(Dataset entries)
-*-
-- ==== Sys2Proof/Machine/Ops.lean ====
section
/-! DEFINITION. The shared operations: the cache accessors (R67, R68), the transport primitives and the register
transaction (R13, R73 to R80), the sequencer's bookkeeping (R25) and the refusal (R109). The block has no exceptions, so
there is no exception entry and no return from one (R104, R112, R113); the refusal is the one shared outcome beside
completion. -/

namespace Sys2Proof.Machine

/-! ### RegisterCache -/

/-- `get(r)` on a cache (R67). -/
def cacheGet (c : Cache) (r : ControlRegister) : Byte := c.get (regAddr r)

/-- `set(r, v)` on a cache: all 8 bits of one entry (R68). -/
def cacheSet (c : Cache) (r : ControlRegister) (v : Byte) : Cache := c.set (regAddr r).val v (regAddr r).isLt

/-- `get(r)`, the entry of the instance's cache (R67). -/
def State.get (s : State) (r : ControlRegister) : Byte := cacheGet s.cache r

/-! ### The transport (R7, R9, R13) -/

/-- The byte the transport returns for the k-th transfer from now: the scripted one, else a free value (R45, log
entry 3). -/
def State.answer (s : State) (k : Nat) : Byte := (s.rx[k]?).getD (Config.oracle (s.xfers + k))

/-- Append one bus event (R83). -/
def State.record (e : Event) (s : State) : State := { s with bus := s.bus ++ [e] }

/-- `CsAssert()` (R13). -/
def State.csAssert (s : State) : State := s.record .assert

/-- `CsRelease()` (R13). -/
def State.csRelease (s : State) : State := s.record .release

/-- `Xfer(tx) -> rx`, one full-duplex byte exchange: the state after it. The byte received is `s.answer 0`. -/
def State.xfer (tx : Byte) (s : State) : State :=
  { s with rx := s.rx.tail, xfers := s.xfers + 1, bus := s.bus ++ [.xfer tx (s.answer 0)] }

/-! ### ProtocolEncoder -/

/-- The three bytes a frame sends, in transfer order (R34, R53, R54). -/
def Frame.byte (f : Frame) : Fin 3 → Byte
  | 0 => opcode f.hw f.dir
  | 1 => f.addr
  | 2 => f.data

/-- The frame of `SpiWriteReg(a, v)` (R76). -/
def writeFrame (hw : HwAddr) (a v : Byte) : Frame := ⟨hw, .write, a, v⟩

/-- The frame of `SpiReadReg(a)` (R77). -/
def readFrame (hw : HwAddr) (a : Byte) : Frame := ⟨hw, .read, a, flush a⟩

/-- One register transaction: the bus bracket with its three transfers (R73, R75). The state after it. -/
def State.sendFrame (f : Frame) (s : State) : State :=
  s.csAssert |>.xfer (f.byte 0) |>.xfer (f.byte 1) |>.xfer (f.byte 2) |>.csRelease

/-- `rx2`, the byte received in the third transfer of the frame sent next (R56, R78). -/
def State.rx2 (s : State) : Byte := s.answer 2

/-! ### The sequencer (R25) -/

/-- What the command returns, given the third byte its last frame received (R8, R94). -/
def Return.respond (rx2 : Byte) : Return → Response
  | .void => .done
  | .level v => .value v
  | .sampled mask => .value (levelOf rx2 mask)

/-- Return the response and go back to `IDLE` (R25). -/
def State.complete (ret : Return) (rx2 : Byte) (s : State) : State :=
  { s with seq := .idle, response := some (ret.respond rx2) }

/-- After a frame's release: drop it; when no frame is left, complete (R25). Outside a command there is nothing to do. -/
def State.dropFrame (rx2 : Byte) (s : State) : State :=
  match s.seq with
  | .idle => s
  | .busy (_ :: f :: fs) _ ret => { s with seq := .busy (f :: fs) 0 ret }
  | .busy _ _ ret => s.complete ret rx2

/-- Send a frame and drop it from the sequencer (R25, R73). -/
def State.runFrame (f : Frame) (s : State) : State := (s.sendFrame f).dropFrame s.rx2

/-- Send frames one after another, each in its own bracket (R44, R73). -/
def State.runFrames : List Frame → State → State
  | [], s => s
  | f :: fs, s => (s.runFrame f).runFrames fs

/-- A command as the pin controller decides it: the cache it leaves, the frames it emits in order, and what it
returns. -/
structure Job where
  cache : Cache
  frames : List Frame
  ret : Return
deriving DecidableEq, Repr

/-- A command that has done nothing yet and returns nothing. -/
def State.newJob (s : State) : Job := ⟨s.cache, [], .void⟩

/-- `set(r, v)` without a frame. -/
def Job.set (r : ControlRegister) (v : Byte) (j : Job) : Job := { j with cache := cacheSet j.cache r v }

/-- `SpiWriteReg(addressOf(r), v)`. -/
def Job.sendWrite (hw : HwAddr) (r : ControlRegister) (v : Byte) (j : Job) : Job :=
  { j with frames := j.frames ++ [writeFrame hw (addressOf r) v] }

/-- `set(r, v); SpiWriteReg(addressOf(r), v)`: the cache update and its frame, one unit (R39, R76). -/
def Job.write (hw : HwAddr) (r : ControlRegister) (v : Byte) (j : Job) : Job := (j.set r v).sendWrite hw r v

/-- `SpiReadReg(addressOf(r))`, the command returning the masked bit of what it reads (R77, R94). -/
def Job.read (hw : HwAddr) (r : ControlRegister) (mask : Byte) (j : Job) : Job :=
  { j with frames := j.frames ++ [readFrame hw (addressOf r)], ret := .sampled mask }

/-- Accept a command: from `IDLE` to `BUSY` with its frames, its cache updates done (D11, log entry 13); with no frame
to emit it completes at once (R25). -/
def State.start (j : Job) (s : State) : State :=
  match j.frames with
  | [] => { s with cache := j.cache, seq := .idle, response := some (j.ret.respond 0#8) }
  | f :: fs => { s with cache := j.cache, seq := .busy (f :: fs) 0 j.ret, response := none }

/-- A command as one step: accept it and emit all its frames (R14, R25, D1). -/
def State.perform (j : Job) (s : State) : State := (s.start j).runFrames j.frames

/-! ### Refusal -/

/-- `refuse(reason)` (R109): no cache entry, `HW` or `SEQ` changes, no bus event, no response; the mark stays, at the
first reason of the run (log entry 6). -/
def State.refuse (why : RefuseReason) (s : State) : State :=
  { s with response := none, refusal := some (s.refusal.getD why) }

/-- A host command on pin `p`. The host has no move while a command is in progress (R130, R132); a pin outside 0 to 15 is
refused before any guard (R87, R111). -/
def command (p : Nat) (j : Job) (s : State) : Host.Outcome State Fault Refusal :=
  match s.seq with
  | .busy _ _ _ => .refused .commandInProgress
  | .idle => .next (if p < Config.numPins then s.perform j else s.refuse .pinOutOfRange)

/-- A frame as the sequencer's current one. It needs the chip-select released (R131); a register address that is none of
the 22 is refused (R70, R108). -/
def frame (f : Frame) (s : State) : Host.Outcome State Fault Refusal :=
  match s.seq with
  | .busy _ 1 _ => .refused .frameInProgress
  | .busy _ 2 _ => .refused .frameInProgress
  | _ => .next (if f.addr.toNat < Config.numRegs then s.runFrame f else s.refuse .registerOutOfRange)

/-- Take the next word off the host's command stream (R6). -/
def State.takeCommand (s : State) : State := { s with cmds := s.cmds.tail }

end Sys2Proof.Machine
end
-*-
> **Exercise requirements**:
A single number is the reply: the count of lines in the entries above that have the word "dropFrame".

> **Output of the task**:
2